Writing's On The Wall

Since the inception (and subsequent boom) of social media, its ability to aggregate and forecast public opinion has become greater and greater. Instead of being the also-ran to traditional polling and public surveys it once was, social media has risen through the ranks to become, pretty much, the go-to tool in figuring out whatever the hell it is that the public love, hate or find moderately humorous at any given moment.

Facebook, Twitter, Instagram and their less established chums are now used by sociologists as an easy way to discover how we all tick. They're so simple to use that the process of data farming has boiled down to using third party software to automatically see how many hundreds of thousands of people have said what, and what they've tended to say it about. This means that corporations and scientists alike now use social media as their first port of call when working out their science-y and market-y stuff.

social media studies

Social media, in other words, is awesome. But beware: the data we so often see quoted in scientific journals, newspapers and smarmy tech blogs isn't as infallible as your friendly social media guru would have you believe. In fact, Derek Ruths - a professor at McGill University and an active researcher of social media - has suggested that a large chunk of the data he is employed to collect is inherently flawed, and the entire system is in need of across-the-board refinement. In a column in the popular and creatively named scientific journal Science, he detailed many potential reasons for this, most of which make perfect sense when you take a step back and actually think about it.

The first of many problems is that our online posts tend to be far more exaggerated than what we say in real life. If you're unsure what I mean by this, consider how many times you've actually been audibly guffawing and straining your eyes through tears of laughter when typing out the acronym 'LOL'?

Ok, fine, so let's just disregard acronyms when accruing data. But consider the recently prominent debates about the extent that our online comments can get us in trouble with the law (if you have an aversion to discussions of rape threats, do not click this link). The entire case rests on the notion that the comments a Facebook user made on his wall were horrifically exaggerated for comic/shock effect. In other words, there was an arguably massive gap between the writing on his wall and the thoughts that were in his mind.

Many studies don't take this into account.

There's more. Some fail to consider the respective demographics of different social media platforms. Trawling through Instagram will bring you the voice of the younger generation, while Facebook's users are becoming increasingly middle-aged. Google+ is mainly inhibited by no-one, and Pinterest is populated by an army of wealthy women. It's why I love using it to pick up chicks.

social media studies

Like political parties, different social networks vary by demographic, status and social outlook. If a study fails to take this disparity into account, it is irrecoverably flawed from the beginning and its results are tainted almost beyond use.

Another problem is that the source of some media research is strangely ambiguous (who conducted the analysis, their motivations, where they looked, etc). This raises the question of whether corporate interest is at the centre of even the most seemingly innocent of data announcements, which makes it difficult to completely confirm that certain social media based studies are entirely without corporate or personal bias.

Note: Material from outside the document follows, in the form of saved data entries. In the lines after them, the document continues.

@[simp] theorem State.mismatch_frame (p : Port) :
    (s.mismatch p).pending = s.pending ∧
      (s.mismatch p).now = s.now ∧
      (s.mismatch p).resetAt = s.resetAt ∧
      (s.mismatch p).fcl = s.fcl ∧
      (s.mismatch p).ptc = s.ptc ∧
      (s.mismatch p).msu = s.msu ∧
      (s.mismatch p).csu = s.csu ∧
      (s.mismatch p).pbu = s.pbu ∧
      (s.mismatch p).settings = s.settings ∧
      (s.mismatch p).mga.exec = s.mga.exec ∧
      (s.mismatch p).mga.subscribers = s.mga.subscribers ∧
      (s.mismatch p).mga.resetWait = s.mga.resetWait ∧
      (s.mismatch p).mga.lastEntry = s.mga.lastEntry ∧
      (s.mismatch p).mga.locked = s.mga.locked := by
  simp [State.mismatch]

@[simp] theorem State.workDemand_frame :
    (s.workDemand).pending = s.pending ∧
      (s.workDemand).now = s.now ∧
      (s.workDemand).resetAt = s.resetAt ∧
      (s.workDemand).ports = s.ports ∧
      (s.workDemand).fcl = s.fcl ∧
      (s.workDemand).cbm = s.cbm ∧
      (s.workDemand).scu = s.scu ∧
      (s.workDemand).txs = s.txs ∧
      (s.workDemand).msu = s.msu ∧
      (s.workDemand).lwu = s.lwu ∧
      (s.workDemand).csu = s.csu ∧
      (s.workDemand).pbu = s.pbu ∧
      (s.workDemand).mga = s.mga ∧
      (s.workDemand).settings = s.settings ∧
      (s.workDemand).ptc.requests = s.ptc.requests ∧
      (s.workDemand).ptc.course = s.ptc.course ∧
      (s.workDemand).ptc.state = s.ptc.state ∧
      (s.workDemand).ptc.suspendPending = s.ptc.suspendPending ∧
      (s.workDemand).ptc.owner = s.ptc.owner ∧
      (s.workDemand).ptc.blocked = s.ptc.blocked ∧
      (s.workDemand).ptc.blocking = s.ptc.blocking ∧
      (s.workDemand).ptc.shedMark = s.ptc.shedMark ∧
      (s.workDemand).ptc.nextId = s.ptc.nextId ∧
      (s.workDemand).ptc.log = s.ptc.log ∧
      (s.workDemand).ptc.view = s.ptc.view := by
  unfold State.workDemand; dsimp only; split <;> simp

@[simp] theorem State.concludeRequest_frame (r : Request) (o : TestOutcome) (c : Option TestCause) (items : List Item) :
    (s.concludeRequest r o c items).pending = s.pending ∧
      (s.concludeRequest r o c items).mail = s.mail ∧
      (s.concludeRequest r o c items).now = s.now ∧
      (s.concludeRequest r o c items).resetAt = s.resetAt ∧
      (s.concludeRequest r o c items).ports = s.ports ∧
      (s.concludeRequest r o c items).fcl = s.fcl ∧
      (s.concludeRequest r o c items).scu = s.scu ∧
      (s.concludeRequest r o c items).msu = s.msu ∧
      (s.concludeRequest r o c items).lwu = s.lwu ∧
      (s.concludeRequest r o c items).csu = s.csu ∧
      (s.concludeRequest r o c items).pbu = s.pbu ∧
      (s.concludeRequest r o c items).settings = s.settings ∧
      (s.concludeRequest r o c items).mga.exec = s.mga.exec ∧
      (s.concludeRequest r o c items).mga.subscribers = s.mga.subscribers ∧
      (s.concludeRequest r o c items).mga.resetWait = s.mga.resetWait ∧
      (s.concludeRequest r o c items).mga.lastEntry = s.mga.lastEntry ∧
      (s.concludeRequest r o c items).mga.locked = s.mga.locked ∧
      (s.concludeRequest r o c items).ptc = { s.ptc with
        log := pushResult { request := r, outcome := o, cause := c, items := items, ended := s.sinceReset } s.ptc.log,
        requests := s.ptc.requests.filter fun q => q.id != r.id } := by
  simp [State.concludeRequest]

@[simp] theorem State.endQueued_frame (r : Request) (o : TestOutcome) (c : Option TestCause) :
    (s.endQueued r o c).pending = s.pending ∧
      (s.endQueued r o c).now = s.now ∧
      (s.endQueued r o c).resetAt = s.resetAt ∧
      (s.endQueued r o c).ports = s.ports ∧
      (s.endQueued r o c).fcl = s.fcl ∧
      (s.endQueued r o c).scu = s.scu ∧
      (s.endQueued r o c).msu = s.msu ∧
      (s.endQueued r o c).lwu = s.lwu ∧
      (s.endQueued r o c).csu = s.csu ∧
      (s.endQueued r o c).pbu = s.pbu ∧
      (s.endQueued r o c).settings = s.settings ∧
      (s.endQueued r o c).mga.exec = s.mga.exec ∧
      (s.endQueued r o c).mga.subscribers = s.mga.subscribers ∧
      (s.endQueued r o c).mga.resetWait = s.mga.resetWait ∧
      (s.endQueued r o c).mga.lastEntry = s.mga.lastEntry ∧
      (s.endQueued r o c).mga.locked = s.mga.locked := by
  simp [State.endQueued]

@[simp] theorem State.startRequest_frame (r : Request) :
    (s.startRequest r).pending = s.pending ∧
      (s.startRequest r).now = s.now ∧
      (s.startRequest r).resetAt = s.resetAt ∧
      (s.startRequest r).ports = s.ports ∧
      (s.startRequest r).fcl = s.fcl ∧
      (s.startRequest r).cbm = s.cbm ∧
      (s.startRequest r).scu = s.scu ∧
      (s.startRequest r).txs = s.txs ∧
      (s.startRequest r).msu = s.msu ∧
      (s.startRequest r).lwu = s.lwu ∧
      (s.startRequest r).csu = s.csu ∧
      (s.startRequest r).pbu = s.pbu ∧
      (s.startRequest r).mga = s.mga ∧
      (s.startRequest r).settings = s.settings := by
  simp [State.startRequest]

/-- The walk of a selection touches the request list and what a result brings (R104). -/
@[simp] theorem walkRequests_frame (rs : List Request) (s : State) :
    (walkRequests rs s).pending = s.pending ∧ (walkRequests rs s).now = s.now ∧ (walkRequests rs s).resetAt = s.resetAt ∧
      (walkRequests rs s).ports = s.ports ∧ (walkRequests rs s).fcl = s.fcl ∧ (walkRequests rs s).scu = s.scu ∧
      (walkRequests rs s).msu = s.msu ∧ (walkRequests rs s).lwu = s.lwu ∧ (walkRequests rs s).csu = s.csu ∧
      (walkRequests rs s).pbu = s.pbu ∧ (walkRequests rs s).settings = s.settings ∧
      (walkRequests rs s).mga.exec = s.mga.exec ∧ (walkRequests rs s).mga.subscribers = s.mga.subscribers ∧
      (walkRequests rs s).mga.resetWait = s.mga.resetWait ∧ (walkRequests rs s).mga.lastEntry = s.mga.lastEntry ∧
      (walkRequests rs s).mga.locked = s.mga.locked := by
  induction rs generalizing s with
  | nil => simp [walkRequests]
  | cons r rs ih =>
    unfold walkRequests
    split
    · exact ih s
    · split
      · split
        · simp
        · exact ih s
      · simpa using ih (s.endQueued r .aborted (some .policy))

@[simp] theorem State.select_frame :
    (s.select).pending = s.pending ∧
      (s.select).now = s.now ∧
      (s.select).resetAt = s.resetAt ∧
      (s.select).ports = s.ports ∧
      (s.select).fcl = s.fcl ∧
      (s.select).scu = s.scu ∧
      (s.select).msu = s.msu ∧
      (s.select).lwu = s.lwu ∧
      (s.select).csu = s.csu ∧
      (s.select).pbu = s.pbu ∧
      (s.select).settings = s.settings ∧
      (s.select).mga.exec = s.mga.exec ∧
      (s.select).mga.subscribers = s.mga.subscribers ∧
      (s.select).mga.resetWait = s.mga.resetWait ∧
      (s.select).mga.lastEntry = s.mga.lastEntry ∧
      (s.select).mga.locked = s.mga.locked := by
  unfold State.select; split <;> simp

@[simp] theorem State.moveOn_frame :
    (s.moveOn).pending = s.pending ∧
      (s.moveOn).now = s.now ∧
      (s.moveOn).resetAt = s.resetAt ∧
      (s.moveOn).ports = s.ports ∧
      (s.moveOn).fcl = s.fcl ∧
      (s.moveOn).scu = s.scu ∧
      (s.moveOn).msu = s.msu ∧
      (s.moveOn).lwu = s.lwu ∧
      (s.moveOn).csu = s.csu ∧
      (s.moveOn).pbu = s.pbu ∧
      (s.moveOn).settings = s.settings ∧
      (s.moveOn).mga.exec = s.mga.exec ∧
      (s.moveOn).mga.subscribers = s.mga.subscribers ∧
      (s.moveOn).mga.resetWait = s.mga.resetWait ∧
      (s.moveOn).mga.lastEntry = s.mga.lastEntry ∧
      (s.moveOn).mga.locked = s.mga.locked := by
  unfold State.moveOn; split <;> simp

@[simp] theorem State.endRunning_frame (r : Request) (o : TestOutcome) (c : Option TestCause) :
    (s.endRunning r o c).pending = s.pending ∧
      (s.endRunning r o c).now = s.now ∧
      (s.endRunning r o c).resetAt = s.resetAt ∧
      (s.endRunning r o c).ports = s.ports ∧
      (s.endRunning r o c).fcl = s.fcl ∧
      (s.endRunning r o c).scu = s.scu ∧
      (s.endRunning r o c).msu = s.msu ∧
      (s.endRunning r o c).lwu = s.lwu ∧
      (s.endRunning r o c).csu = s.csu ∧
      (s.endRunning r o c).pbu = s.pbu ∧
      (s.endRunning r o c).settings = s.settings ∧
      (s.endRunning r o c).mga.exec = s.mga.exec ∧
      (s.endRunning r o c).mga.subscribers = s.mga.subscribers ∧
      (s.endRunning r o c).mga.resetWait = s.mga.resetWait ∧
      (s.endRunning r o c).mga.lastEntry = s.mga.lastEntry ∧
      (s.endRunning r o c).mga.locked = s.mga.locked := by
  simp [State.endRunning]

@[simp] theorem State.sendRelease_frame (k : Course) (p : Port) :
    (s.sendRelease k p).pending = s.pending ∧
      (s.sendRelease k p).now = s.now ∧
      (s.sendRelease k p).resetAt = s.resetAt ∧
      (s.sendRelease k p).ports = s.ports ∧
      (s.sendRelease k p).fcl = s.fcl ∧
      (s.sendRelease k p).cbm = s.cbm ∧
      (s.sendRelease k p).scu = s.scu ∧
      (s.sendRelease k p).txs = s.txs ∧
      (s.sendRelease k p).msu = s.msu ∧
      (s.sendRelease k p).lwu = s.lwu ∧
      (s.sendRelease k p).csu = s.csu ∧
      (s.sendRelease k p).pbu = s.pbu ∧
      (s.sendRelease k p).mga = s.mga ∧
      (s.sendRelease k p).settings = s.settings := by
  simp [State.sendRelease]

@[simp] theorem State.earlyEnding_frame (o : TestOutcome) (c : Option TestCause) :
    (s.earlyEnding o c).pending = s.pending ∧
      (s.earlyEnding o c).now = s.now ∧
      (s.earlyEnding o c).resetAt = s.resetAt ∧
      (s.earlyEnding o c).ports = s.ports ∧
      (s.earlyEnding o c).fcl = s.fcl ∧
      (s.earlyEnding o c).cbm = s.cbm ∧
      (s.earlyEnding o c).scu = s.scu ∧
      (s.earlyEnding o c).txs = s.txs ∧
      (s.earlyEnding o c).msu = s.msu ∧
      (s.earlyEnding o c).lwu = s.lwu ∧
      (s.earlyEnding o c).csu = s.csu ∧
      (s.earlyEnding o c).pbu = s.pbu ∧
      (s.earlyEnding o c).mga = s.mga ∧
      (s.earlyEnding o c).settings = s.settings := by
  unfold State.earlyEnding; (try dsimp only); repeat' split
  all_goals simp

@[simp] theorem State.startStep_frame (n : Nat) (r : RunRecord) :
    (s.startStep n r).pending = s.pending ∧
      (s.startStep n r).now = s.now ∧
      (s.startStep n r).resetAt = s.resetAt ∧
      (s.startStep n r).ports = s.ports ∧
      (s.startStep n r).fcl = s.fcl ∧
      (s.startStep n r).cbm = s.cbm ∧
      (s.startStep n r).scu = s.scu ∧
      (s.startStep n r).txs = s.txs ∧
      (s.startStep n r).ptc = s.ptc ∧
      (s.startStep n r).lwu = s.lwu ∧
      (s.startStep n r).csu = s.csu ∧
      (s.startStep n r).pbu = s.pbu ∧
      (s.startStep n r).mga = s.mga ∧
      (s.startStep n r).settings = s.settings := by
  unfold State.startStep; split <;> simp

@[simp] theorem State.startRun_frame (k : KeptStart) :
    (s.startRun k).pending = s.pending ∧
      (s.startRun k).now = s.now ∧
      (s.startRun k).resetAt = s.resetAt ∧
      (s.startRun k).ports = s.ports ∧
      (s.startRun k).fcl = s.fcl ∧
      (s.startRun k).cbm = s.cbm ∧
      (s.startRun k).scu = s.scu ∧
      (s.startRun k).txs = s.txs ∧
      (s.startRun k).ptc = s.ptc ∧
      (s.startRun k).lwu = s.lwu ∧
      (s.startRun k).csu = s.csu ∧
      (s.startRun k).pbu = s.pbu ∧
      (s.startRun k).mga = s.mga ∧
      (s.startRun k).settings = s.settings := by
  simp [State.startRun]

The way in which these factors influence studies is so subtle that it is difficult for peer reviewers to even spot irregularities when they do occur. According to Professor Ruths, though, they're definitely an issue.

“Mounting evidence suggests that many of the forecasts and analyses being produced misrepresent the real world.
“These papers are no longer just circulating among academics...[perhaps] we’re hurting the field by trying to move it forward too quickly.”

Another key problem mentioned is that the platforms themselves can skew data in unpredictable ways. The National Post, which provided the quotes for this article in a thorough and interesting article, gave the example of Google using the auto-corrected versions of Google searches in its data instead of what we actually type, subtly skewing their statistics. Other social media platforms have different quirks, and unless we learn to take each of these into account, data garnered through social media will always be at least somewhat tainted.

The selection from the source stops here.